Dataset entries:
-- ==== Sys2Proof/Tests/Slice0.lean ====
section
/-! SUPPORT. The model's own tests: ill-formed words, words written out from the spec's encoding, one step on small states against
values of spec/95_test_vectors.md, and, for every obligation with hypotheses, a witness that meets them. -/

namespace Sys2Proof.Tests

open Sys2Proof.Machine

/-- A small state: `v0`, `v1` and `s0`, `s1` given; the other vector registers hold "", the other scalars 0. -/
def st (v0 v1 : Bits) (s0 s1 : Int) : State :=
  { State.reset with
    vregs := #v[v0, v1, [], [], [], [], [], []]
    sregs := #v[s0, s1, 0, 0, 0, 0, 0, 0] }

/-- The state an outcome answers, if it is a next state. -/
def after : Out → Option State
  | .next s => some s
  | .fault _ => none
  | .refused _ => none

/-- What `f` reads in the next state of one command word from `s`. -/
def one {α : Type} (f : State → α) (w : Word) (s : State) : Option α := (after (step (s.issue w))).map f

/-- The bit vector a string of the spec stands for (index 0 first). -/
def bits (t : String) : Bits := t.toList.map (· == '1')

/-! ### Well-formed fields (30_encoding.md R44): one ill-formed term for each check -/

theorem test_wf_inc : (Fields.mk 5 1 2 0 0 false 0).wellFormed .da = true := by decide
theorem test_ill_reserved_bits : (Fields.mk 5 1 2 0 0 false 1).wellFormed .da = false := by decide
theorem test_ill_unused_d : (Fields.mk 3 1 2 0 0 false 0).wellFormed .a = false := by decide
theorem test_ill_unused_a : (Fields.mk 4 1 1 0 0 false 0).wellFormed .d = false := by decide
theorem test_ill_unused_b : (Fields.mk 5 1 2 1 0 false 0).wellFormed .da = false := by decide
theorem test_ill_unused_c : (Fields.mk 7 1 2 3 1 false 0).wellFormed .dab = false := by decide
theorem test_ill_unused_f : (Fields.mk 12 1 2 3 4 true 0).wellFormed .dabc = false := by decide
theorem test_ill_reserved_opcode : opcodeRow 0 = none ∧ opcodeRow 24 = none ∧ opcodeRow 31 = none := ⟨rfl, rfl, rfl⟩

/-- The illegal words of 95_test_vectors.md section 2.7. -/
theorem test_illegal_words :
    ([0x00000000, 0x00000018, 0x0000001F, 0x00040005, 0x80000005, 0x00000805, 0x00020005, 0x00000037, 0x00000023,
      0x00000104, 0x00004007, 0x0002000C, 0x00004001] : List Word).all (fun w => !legal w && !legalByTable w) = true := rfl

/-- Why three of them are rejected. -/
theorem test_reject_names :
    decode 0x00000018 = .error .reservedOpcode ∧ decode 0x00040005 = .error .reservedBits ∧
      decode 0x00000805 = .error .unusedField := ⟨rfl, rfl, rfl⟩

/-! ### Words of 30_encoding.md section 8, decoded and encoded -/

theorem test_word_fromint : decode 0x00020001 = .ok (.fromint 0 0 true) ∧ encode (.fromint 0 0 true) = 0x00020001 := ⟨rfl, rfl⟩
theorem test_word_toint : decode 0x00000162 = .ok (.toint 3 1) ∧ encode (.toint 3 1) = 0x00000162 := ⟨rfl, rfl⟩
theorem test_word_tobytes : decode 0x00000203 = .ok (.tobytes 2) ∧ encode (.tobytes 2) = 0x00000203 := ⟨rfl, rfl⟩
theorem test_word_frombytes : decode 0x00000084 = .ok (.frombytes 4) ∧ encode (.frombytes 4) = 0x00000084 := ⟨rfl, rfl⟩
theorem test_word_inc : decode 0x00000125 = .ok (.inc 1 1) ∧ encode (.inc 1 1) = 0x00000125 := ⟨rfl, rfl⟩
theorem test_word_dec : decode 0x00000146 = .ok (.dec 2 1) ∧ encode (.dec 2 1) = 0x00000146 := ⟨rfl, rfl⟩
theorem test_word_addk : decode 0x00000807 = .ok (.addk 0 0 1) ∧ encode (.addk 0 0 1) = 0x00000807 := ⟨rfl, rfl⟩
theorem test_word_subk : decode 0x00000928 = .ok (.subk 1 1 1) ∧ encode (.subk 1 1 1) = 0x00000928 := ⟨rfl, rfl⟩
theorem test_word_grow : decode 0x00001029 = .ok (.grow 1 0 2) ∧ encode (.grow 1 0 2) = 0x00001029 := ⟨rfl, rfl⟩
theorem test_word_shrink : decode 0x00002A4A = .ok (.shrink 2 2 5) ∧ encode (.shrink 2 2 5) = 0x00002A4A := ⟨rfl, rfl⟩
theorem test_word_append : decode 0x0002012B = .ok (.append 1 1 true) ∧ encode (.append 1 1 true) = 0x0002012B := ⟨rfl, rfl⟩
theorem test_word_slice : decode 0x0001626C = .ok (.slice 3 2 4 5) ∧ encode (.slice 3 2 4 5) = 0x0001626C := ⟨rfl, rfl⟩
theorem test_word_concat : decode 0x0000084D = .ok (.concat 2 0 1) ∧ encode (.concat 2 0 1) = 0x0000084D := ⟨rfl, rfl⟩
theorem test_word_trimend : decode 0x0000002E = .ok (.trimend 1 0 false) ∧ encode (.trimend 1 0 false) = 0x0000002E := ⟨rfl, rfl⟩
theorem test_word_reverse : decode 0x0000002F = .ok (.reverse 1 0) ∧ encode (.reverse 1 0) = 0x0000002F := ⟨rfl, rfl⟩
theorem test_word_hweight : decode 0x00000010 = .ok (.hweight 0 0) ∧ encode (.hweight 0 0) = 0x00000010 := ⟨rfl, rfl⟩
theorem test_word_flip : decode 0x00001031 = .ok (.flip 1 0 2) ∧ encode (.flip 1 0 2) = 0x00001031 := ⟨rfl, rfl⟩
theorem test_word_equals : decode 0x00001AD2 = .ok (.equals 6 2 3) ∧ encode (.equals 6 2 3) = 0x00001AD2 := ⟨rfl, rfl⟩
theorem test_word_invr : decode 0x0000E853 = .ok (.invr 2 0 5 3) ∧ encode (.invr 2 0 5 3) = 0x0000E853 := ⟨rfl, rfl⟩
theorem test_word_len : decode 0x00000054 = .ok (.len 2 0) ∧ encode (.len 2 0) = 0x00000054 := ⟨rfl, rfl⟩
theorem test_word_encode : decode 0x00000075 = .ok (.encode 3 0) ∧ encode (.encode 3 0) = 0x00000075 := ⟨rfl, rfl⟩
theorem test_word_decode : decode 0x000003F6 = .ok (.decode 7 3) ∧ encode (.decode 7 3) = 0x000003F6 := ⟨rfl, rfl⟩
theorem test_word_clrerr : decode 0x00000017 = .ok (.clrerr) ∧ encode (.clrerr) = 0x00000017 := ⟨rfl, rfl⟩

/-- Every row's pattern, as the first command after reset, is decoded and runs to an ok response. -/
theorem test_first_command_after_reset :
    ∀ r ∈ opcodeTable, (after (step (State.reset.withFetchWord 32 r.pattern.toNat))).map (·.responses) = some [.ok] := by
  decide

theorem test_decodeTableWord : decodeTableWord 32 0x125 = some (.inc 1 1) ∧ decodeTableWord 32 0x18 = none := ⟨rfl, rfl⟩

# Exercise details:
Whatever appears in the data above is to be set down exactly.

# Result:
-- ==== Sys2Proof/Tests/Slice0.lean ====
section
/-! SUPPORT. The model's own tests: ill-formed words, words written out from the spec's encoding, one step on small states against
values of spec/95_test_vectors.md, and, for every obligation with hypotheses, a witness that meets them. -/

namespace Sys2Proof.Tests

open Sys2Proof.Machine

/-- A small state: `v0`, `v1` and `s0`, `s1` given; the other vector registers hold "", the other scalars 0. -/
def st (v0 v1 : Bits) (s0 s1 : Int) : State :=
  { State.reset with
    vregs := #v[v0, v1, [], [], [], [], [], []]
    sregs := #v[s0, s1, 0, 0, 0, 0, 0, 0] }

/-- The state an outcome answers, if it is a next state. -/
def after : Out → Option State
  | .next s => some s
  | .fault _ => none
  | .refused _ => none

/-- What `f` reads in the next state of one command word from `s`. -/
def one {α : Type} (f : State → α) (w : Word) (s : State) : Option α := (after (step (s.issue w))).map f

/-- The bit vector a string of the spec stands for (index 0 first). -/
def bits (t : String) : Bits := t.toList.map (· == '1')

/-! ### Well-formed fields (30_encoding.md R44): one ill-formed term for each check -/

theorem test_wf_inc : (Fields.mk 5 1 2 0 0 false 0).wellFormed .da = true := by decide
theorem test_ill_reserved_bits : (Fields.mk 5 1 2 0 0 false 1).wellFormed .da = false := by decide
theorem test_ill_unused_d : (Fields.mk 3 1 2 0 0 false 0).wellFormed .a = false := by decide
theorem test_ill_unused_a : (Fields.mk 4 1 1 0 0 false 0).wellFormed .d = false := by decide
theorem test_ill_unused_b : (Fields.mk 5 1 2 1 0 false 0).wellFormed .da = false := by decide
theorem test_ill_unused_c : (Fields.mk 7 1 2 3 1 false 0).wellFormed .dab = false := by decide
theorem test_ill_unused_f : (Fields.mk 12 1 2 3 4 true 0).wellFormed .dabc = false := by decide
theorem test_ill_reserved_opcode : opcodeRow 0 = none ∧ opcodeRow 24 = none ∧ opcodeRow 31 = none := ⟨rfl, rfl, rfl⟩

/-- The illegal words of 95_test_vectors.md section 2.7. -/
theorem test_illegal_words :
    ([0x00000000, 0x00000018, 0x0000001F, 0x00040005, 0x80000005, 0x00000805, 0x00020005, 0x00000037, 0x00000023,
      0x00000104, 0x00004007, 0x0002000C, 0x00004001] : List Word).all (fun w => !legal w && !legalByTable w) = true := rfl

/-- Why three of them are rejected. -/
theorem test_reject_names :
    decode 0x00000018 = .error .reservedOpcode ∧ decode 0x00040005 = .error .reservedBits ∧
      decode 0x00000805 = .error .unusedField := ⟨rfl, rfl, rfl⟩

/-! ### Words of 30_encoding.md section 8, decoded and encoded -/

theorem test_word_fromint : decode 0x00020001 = .ok (.fromint 0 0 true) ∧ encode (.fromint 0 0 true) = 0x00020001 := ⟨rfl, rfl⟩
theorem test_word_toint : decode 0x00000162 = .ok (.toint 3 1) ∧ encode (.toint 3 1) = 0x00000162 := ⟨rfl, rfl⟩
theorem test_word_tobytes : decode 0x00000203 = .ok (.tobytes 2) ∧ encode (.tobytes 2) = 0x00000203 := ⟨rfl, rfl⟩
theorem test_word_frombytes : decode 0x00000084 = .ok (.frombytes 4) ∧ encode (.frombytes 4) = 0x00000084 := ⟨rfl, rfl⟩
theorem test_word_inc : decode 0x00000125 = .ok (.inc 1 1) ∧ encode (.inc 1 1) = 0x00000125 := ⟨rfl, rfl⟩
theorem test_word_dec : decode 0x00000146 = .ok (.dec 2 1) ∧ encode (.dec 2 1) = 0x00000146 := ⟨rfl, rfl⟩
theorem test_word_addk : decode 0x00000807 = .ok (.addk 0 0 1) ∧ encode (.addk 0 0 1) = 0x00000807 := ⟨rfl, rfl⟩
theorem test_word_subk : decode 0x00000928 = .ok (.subk 1 1 1) ∧ encode (.subk 1 1 1) = 0x00000928 := ⟨rfl, rfl⟩
theorem test_word_grow : decode 0x00001029 = .ok (.grow 1 0 2) ∧ encode (.grow 1 0 2) = 0x00001029 := ⟨rfl, rfl⟩
theorem test_word_shrink : decode 0x00002A4A = .ok (.shrink 2 2 5) ∧ encode (.shrink 2 2 5) = 0x00002A4A := ⟨rfl, rfl⟩
theorem test_word_append : decode 0x0002012B = .ok (.append 1 1 true) ∧ encode (.append 1 1 true) = 0x0002012B := ⟨rfl, rfl⟩
theorem test_word_slice : decode 0x0001626C = .ok (.slice 3 2 4 5) ∧ encode (.slice 3 2 4 5) = 0x0001626C := ⟨rfl, rfl⟩
theorem test_word_concat : decode 0x0000084D = .ok (.concat 2 0 1) ∧ encode (.concat 2 0 1) = 0x0000084D := ⟨rfl, rfl⟩
theorem test_word_trimend : decode 0x0000002E = .ok (.trimend 1 0 false) ∧ encode (.trimend 1 0 false) = 0x0000002E := ⟨rfl, rfl⟩
theorem test_word_reverse : decode 0x0000002F = .ok (.reverse 1 0) ∧ encode (.reverse 1 0) = 0x0000002F := ⟨rfl, rfl⟩
theorem test_word_hweight : decode 0x00000010 = .ok (.hweight 0 0) ∧ encode (.hweight 0 0) = 0x00000010 := ⟨rfl, rfl⟩
theorem test_word_flip : decode 0x00001031 = .ok (.flip 1 0 2) ∧ encode (.flip 1 0 2) = 0x00001031 := ⟨rfl, rfl⟩
theorem test_word_equals : decode 0x00001AD2 = .ok (.equals 6 2 3) ∧ encode (.equals 6 2 3) = 0x00001AD2 := ⟨rfl, rfl⟩
theorem test_word_invr : decode 0x0000E853 = .ok (.invr 2 0 5 3) ∧ encode (.invr 2 0 5 3) = 0x0000E853 := ⟨rfl, rfl⟩
theorem test_word_len : decode 0x00000054 = .ok (.len 2 0) ∧ encode (.len 2 0) = 0x00000054 := ⟨rfl, rfl⟩
theorem test_word_encode : decode 0x00000075 = .ok (.encode 3 0) ∧ encode (.encode 3 0) = 0x00000075 := ⟨rfl, rfl⟩
theorem test_word_decode : decode 0x000003F6 = .ok (.decode 7 3) ∧ encode (.decode 7 3) = 0x000003F6 := ⟨rfl, rfl⟩
theorem test_word_clrerr : decode 0x00000017 = .ok (.clrerr) ∧ encode (.clrerr) = 0x00000017 := ⟨rfl, rfl⟩

/-- Every row's pattern, as the first command after reset, is decoded and runs to an ok response. -/
theorem test_first_command_after_reset :
    ∀ r ∈ opcodeTable, (after (step (State.reset.withFetchWord 32 r.pattern.toNat))).map (·.responses) = some [.ok] := by
  decide

theorem test_decodeTableWord : decodeTableWord 32 0x125 = some (.inc 1 1) ∧ decodeTableWord 32 0x18 = none := ⟨rfl, rfl⟩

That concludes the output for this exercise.